__Task to carry out__: Take the data below and extract the lines from the one with "execArrScan_keeps t h" to the one with "execGenOpen_keeps t h", inclusive, exactly as written.

Stored data:
-- ==== Sys2Proof/Laws/KeepsExec.lean ====
section
/-! SUPPORT. What each row of the table keeps (Laws/Keeps.lean), by one lemma over all of them, and what a step keeps. -/

namespace Sys2Proof.Machine

open Sys2Proof

set_option Elab.async false

/-- The groups of state a row leaves alone. -/
def rowKeeps (i : Instr) : Group → Bool
  | .now => true
  | .pins | .life => !powerRow i
  | .time => !(regRow i || timeRow i || coldRow i)
  | .key => !(regRow i || coldRow i)
  | .plan => !(planRow i || coldRow i)
  | .patch => !((match i with | .patchLoad _ _ _ _ => true | _ => false) || controllerRow i || coldRow i)
  | .packs => !((match i with | .testLoadpack _ _ _ _ => true | _ => false) || controllerRow i || coldRow i)
  | .press => !((match i with | .memPressureDeclared | .memPressureReleased => true | _ => false) || coldRow i)
  | .regs => !((match i with | .rstNRelease _ _ _ => true | _ => false) || regRow i || restartRow i || coldRow i)

/-- What every row keeps. -/
theorem exec_keeps (i : Instr) (s t : State) (h : exec i s = .next t) : Keeps (rowKeeps i) s t := by
  cases i with
  | rstNAssert => exact execRstNAssert_keeps rfl rfl rfl rfl rfl rfl rfl rfl rfl t h
  | rstNRelease _ _ _ => exact execRstNRelease_keeps rfl rfl rfl t h
  | startComplete => exact execStartComplete_keeps rfl rfl rfl t h
  | wrstNAssert => exact execWrstNAssert_keeps rfl rfl rfl rfl t h
  | quiesceDone => exact execQuiesceDone_keeps rfl rfl rfl rfl rfl t h
  | flowStopEffective => exact execFlowStopEffective_keeps rfl rfl t h
  | flowStopRelease _ => exact execFlowStopRelease_keeps rfl rfl rfl rfl t h
  | ppsEdge => exact execPpsEdge_keeps rfl t h
  | ppsLost => exact execPpsLost_keeps rfl t h
  | clockAbsent _ => exact execClockAbsent_keeps rfl t h
  | planLockLost => exact execPlanLockLost_keeps t h
  | lockAlignmentDone => exact execLockAlignmentDone_keeps t h
  | vddArrDroop _ => exact execVddArrDroop_keeps rfl t h
  | switchToVddArr => exact execSwitchToVddArr_keeps rfl t h
  | arrayAccessStop => exact execArrayAccessStop_keeps rfl rfl t h
  | arrayRailLoss => exact execArrayRailLoss_keeps rfl rfl t h
  | vddCoreLoss => exact execVddCoreLoss_keeps rfl rfl t h
  | backupHoldReturn => exact execBackupHoldReturn_keeps rfl rfl t h
  | reEntry => exact execReEntry_keeps rfl rfl rfl rfl rfl rfl t h
  | ringStopPassive _ => exact execRingStopPassive_keeps rfl rfl rfl rfl rfl rfl rfl rfl rfl t h
  | rd _ => exact execRd_keeps t h
  | rdBlk _ => exact execRdBlk_keeps t h
  | wr _ => exact execWr_keeps t h
  | wrMask _ => exact execWrMask_keeps t h
  | blkDemandWr _ => exact execBlkDemandWr_keeps t h
  | blkAtl _ => exact execBlkAtl_keeps t h
  | atomic _ => exact execAtomic_keeps t h
  | hostDrop _ => exact execHostDrop_keeps t h
  | biConflict _ => exact execBiConflict_keeps t h
  | fence _ => exact execFence_keeps t h
  | hintWr _ => exact execHintWr_keeps t h
  | hintAck _ => exact execHintAck_keeps t h
  | csrWr _ => exact execCsrWr_keeps rfl rfl rfl t h
  | snpWb _ => exact execSnpWb_keeps t h
  | biRsp _ => exact execBiRsp_keeps t h
  | biTimeout _ => exact execBiTimeout_keeps t h
  | snpIn _ => exact execSnpIn_keeps t h
  | doorbellReading _ _ _ _ => exact execDoorbellReading_keeps t h
  | descriptorReadReturn _ _ _ _ => exact execDescriptorReadReturn_keeps t h
  | descReread _ => exact execDescReread_keeps t h
  | cmp _ => exact execCmp_keeps t h
  | cplPost _ _ => exact execCplPost_keeps t h
  | irqHoldoffExpiry _ => exact execIrqHoldoffExpiry_keeps t h
  | memReadReturn _ _ _ _ _ => exact execMemReadReturn_keeps t h
  | memReplay _ _ => exact execMemReplay_keeps t h
  | memWriteCompletion _ => exact execMemWriteCompletion_keeps t h
  | evictionWritebackAccepted _ => exact execEvictionWritebackAccepted_keeps t h
  | memPressureDeclared => exact execMemPressureDeclared_keeps rfl t h
  | memPressureReleased => exact execMemPressureReleased_keeps rfl t h
  | mergeEntryDrain => exact execMergeEntryDrain_keeps t h
  | atomicLineClose _ => exact execAtomicLineClose_keeps t h
  | synWord _ _ _ => exact execSynWord_keeps t h
  | scheduledWriteBeat _ _ _ _ => exact execScheduledWriteBeat_keeps t h
  | passStart => exact execPassStart_keeps t h
  | openCycle => exact execOpenCycle_keeps t h
  | quiet => exact execQuiet_keeps t h
  | arrToBlk => exact execArrToBlk_keeps t h
  | blkToArr => exact execBlkToArr_keeps t h
  | blkAdd => exact execBlkAdd_keeps t h
  | stageIn => exact execStageIn_keeps t h
  | stageOut => exact execStageOut_keeps t h
  | arrToArr => exact execArrToArr_keeps t h
  | arrScan => exact execArrScan_keeps t h
  | tthOut => exact execTthOut_keeps t h
  | synOut => exact execSynOut_keeps t h
  | kernel => exact execKernel_keeps t h
  | holdStart => exact execHoldStart_keeps t h
  | holdEnd => exact execHoldEnd_keeps t h
  | passEnd => exact execPassEnd_keeps t h
  | switchDone => exact execSwitchDone_keeps rfl t h
  | stoppingDone => exact execStoppingDone_keeps t h
  | nop _ _ => exact execNop_keeps t h
  | lastDefine _ _ => exact execLastDefine_keeps t h
  | lastDelete _ _ => exact execLastDelete_keeps t h
  | lastRead _ _ => exact execLastRead_keeps t h
  | lastRestore _ _ _ _ => exact execLastRestore_keeps t h
  | rangePrefetch _ _ => exact execRangePrefetch_keeps t h
  | rangeFlush _ _ => exact execRangeFlush_keeps t h
  | rangeInvalidate _ _ => exact execRangeInvalidate_keeps t h
  | rangeDiscard _ _ => exact execRangeDiscard_keeps t h
  | genOpen _ _ => exact execGenOpen_keeps t h
  | genClose _ _ => exact execGenClose_keeps t h
  | genSeal => exact execGenSeal_keeps t h
  | drainComplete _ _ => exact execDrainComplete_keeps t h
  | logAdvance _ _ => exact execLogAdvance_keeps t h
  | ctxFreeze _ _ => exact execCtxFreeze_keeps t h
  | ctxResume _ _ _ _ => exact execCtxResume_keeps t h
  | ctxRelease _ _ => exact execCtxRelease_keeps t h
  | ctxSeed _ _ => exact execCtxSeed_keeps t h
  | planLoad _ _ _ _ => exact execPlanLoad_keeps rfl t h
  | planRun _ _ => exact execPlanRun_keeps t h
  | planStop _ _ => exact execPlanStop_keeps t h
  | sheafBind _ _ => exact execSheafBind_keeps t h
  | sheafRead _ _ => exact execSheafRead_keeps t h
  | sheafRelease _ _ => exact execSheafRelease_keeps t h
  | digestRange _ _ => exact execDigestRange_keeps t h
  | biasFlip _ _ => exact execBiasFlip_keeps t h
  | pairResync _ _ => exact execPairResync_keeps t h
  | pairTakeover _ _ _ => exact execPairTakeover_keeps t h
  | testRun _ _ => exact execTestRun_keeps t h
  | stressSetTimeout => exact execStressSetTimeout_keeps t h
  | testLoadpack _ _ _ _ => exact execTestLoadpack_keeps rfl t h
  | patchLoad _ _ _ _ => exact execPatchLoad_keeps rfl t h
  | sliceRetire _ _ => exact execSliceRetire_keeps t h
  | retireHoldExpiry => exact execRetireHoldExpiry_keeps t h
  | biasInit _ => exact execBiasInit_keeps rfl rfl rfl t h
  | biasInitDone => exact execBiasInitDone_keeps t h
  | biasEnable _ => exact execBiasEnable_keeps rfl rfl rfl t h
  | pinWaysWrite _ => exact execPinWaysWrite_keeps rfl rfl rfl t h
  | pinWaysReserved => exact execPinWaysReserved_keeps t h
  | mirrorWaysWrite _ => exact execMirrorWaysWrite_keeps rfl rfl rfl t h
  | stripeShiftWrite _ => exact execStripeShiftWrite_keeps rfl rfl rfl t h
  | ringEnable _ _ => exact execRingEnable_keeps rfl rfl rfl t h
  | ringDisable _ _ => exact execRingDisable_keeps rfl rfl rfl t h
  | evringEnable _ _ => exact execEvringEnable_keeps rfl rfl rfl t h
  | logRingEnable _ _ => exact execLogRingEnable_keeps rfl rfl rfl t h
  | linkEn _ => exact execLinkEn_keeps rfl rfl rfl t h
  | retrain _ => exact execRetrain_keeps rfl rfl rfl t h
  | ppsLoad _ => exact execPpsLoad_keeps rfl rfl rfl t h
  | pairKeyWrite _ _ => exact execPairKeyWrite_keeps rfl rfl rfl t h
  | ledgerDataRead _ => exact execLedgerDataRead_keeps rfl rfl rfl t h
  | evtCounterWrite _ _ => exact execEvtCounterWrite_keeps rfl rfl rfl t h
  | secCtlWrite _ => exact execSecCtlWrite_keeps rfl rfl rfl t h
  | hedgeWrite _ => exact execHedgeWrite_keeps rfl rfl rfl t h
  | qosClassWrite _ _ => exact execQosClassWrite_keeps rfl rfl rfl t h
  | flipmaskArm _ => exact execFlipmaskArm_keeps rfl rfl rfl t h
  | energyGainWrite _ => exact execEnergyGainWrite_keeps rfl rfl rfl t h
  | traceEnable _ => exact execTraceEnable_keeps rfl rfl rfl t h
  | fenceFrame _ => exact execFenceFrame_keeps t h
  | fenceWalkDone => exact execFenceWalkDone_keeps t h
  | watchdogTimeout => exact execWatchdogTimeout_keeps t h
  | fabricGuardTimeout => exact execFabricGuardTimeout_keeps t h
  | hdrAck _ => exact execHdrAck_keeps t h
  | frameResend _ => exact execFrameResend_keeps t h
  | heartbeat => exact execHeartbeat_keeps t h
  | oppointSet _ => exact execOppointSet_keeps t h
  | stressSet _ => exact execStressSet_keeps t h
  | retireGo _ => exact execRetireGo_keeps t h
  | regReading _ => exact execRegReading_keeps t h
  | timeSeconds _ => exact execTimeSeconds_keeps rfl t h
  | meteringWindowEnd => exact execMeteringWindowEnd_keeps t h
  | harrowVisit _ _ => exact execHarrowVisit_keeps t h
  | ageingSample _ _ => exact execAgeingSample_keeps t h
  | kernelRunDone _ _ => exact execKernelRunDone_keeps t h
  | spareRowCopyDone _ => exact execSpareRowCopyDone_keeps t h
  | wayDisableDone _ _ => exact execWayDisableDone_keeps t h
  | wayDisableTimeout _ _ => exact execWayDisableTimeout_keeps t h
  | flitReceived _ => exact execFlitReceived_keeps t h
  | laneLockLoss _ => exact execLaneLockLoss_keeps t h
  | trainingPhaseDone _ _ => exact execTrainingPhaseDone_keeps t h
  | negotiationFrame _ => exact execNegotiationFrame_keeps t h
  | retrainTimeout => exact execRetrainTimeout_keeps t h
  | linkDownRetry => exact execLinkDownRetry_keeps t h
  | syncWr _ => exact execSyncWr_keeps t h
  | syncAck _ => exact execSyncAck_keeps t h
  | lagRec _ => exact execLagRec_keeps t h
  | lagEnd _ => exact execLagEnd_keeps t h
  | lagAccept _ => exact execLagAccept_keeps t h
  | lagApplied _ => exact execLagApplied_keeps t h
  | dropMirror _ => exact execDropMirror_keeps t h
  | repairRd _ => exact execRepairRd_keeps t h
  | repairData _ => exact execRepairData_keeps t h
  | planData _ => exact execPlanData_keeps t h
  | resyncBegin _ => exact execResyncBegin_keeps t h
  | resyncDone _ => exact execResyncDone_keeps t h
  | creditReturn _ _ => exact execCreditReturn_keeps t h
  | clockPresent _ => exact execClockPresent_keeps rfl t h
  | clkAonReturn => exact execClkAonReturn_keeps rfl t h
  | retentionEntryLimit => exact execRetentionEntryLimit_keeps rfl t h
  | tapInstruction _ _ => exact execTapInstruction_keeps t h

end Sys2Proof.Machine
end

__Output of the task__:
  | arrScan => exact execArrScan_keeps t h
  | tthOut => exact execTthOut_keeps t h
  | synOut => exact execSynOut_keeps t h
  | kernel => exact execKernel_keeps t h
  | holdStart => exact execHoldStart_keeps t h
  | holdEnd => exact execHoldEnd_keeps t h
  | passEnd => exact execPassEnd_keeps t h
  | switchDone => exact execSwitchDone_keeps rfl t h
  | stoppingDone => exact execStoppingDone_keeps t h
  | nop _ _ => exact execNop_keeps t h
  | lastDefine _ _ => exact execLastDefine_keeps t h
  | lastDelete _ _ => exact execLastDelete_keeps t h
  | lastRead _ _ => exact execLastRead_keeps t h
  | lastRestore _ _ _ _ => exact execLastRestore_keeps t h
  | rangePrefetch _ _ => exact execRangePrefetch_keeps t h
  | rangeFlush _ _ => exact execRangeFlush_keeps t h
  | rangeInvalidate _ _ => exact execRangeInvalidate_keeps t h
  | rangeDiscard _ _ => exact execRangeDiscard_keeps t h
  | genOpen _ _ => exact execGenOpen_keeps t h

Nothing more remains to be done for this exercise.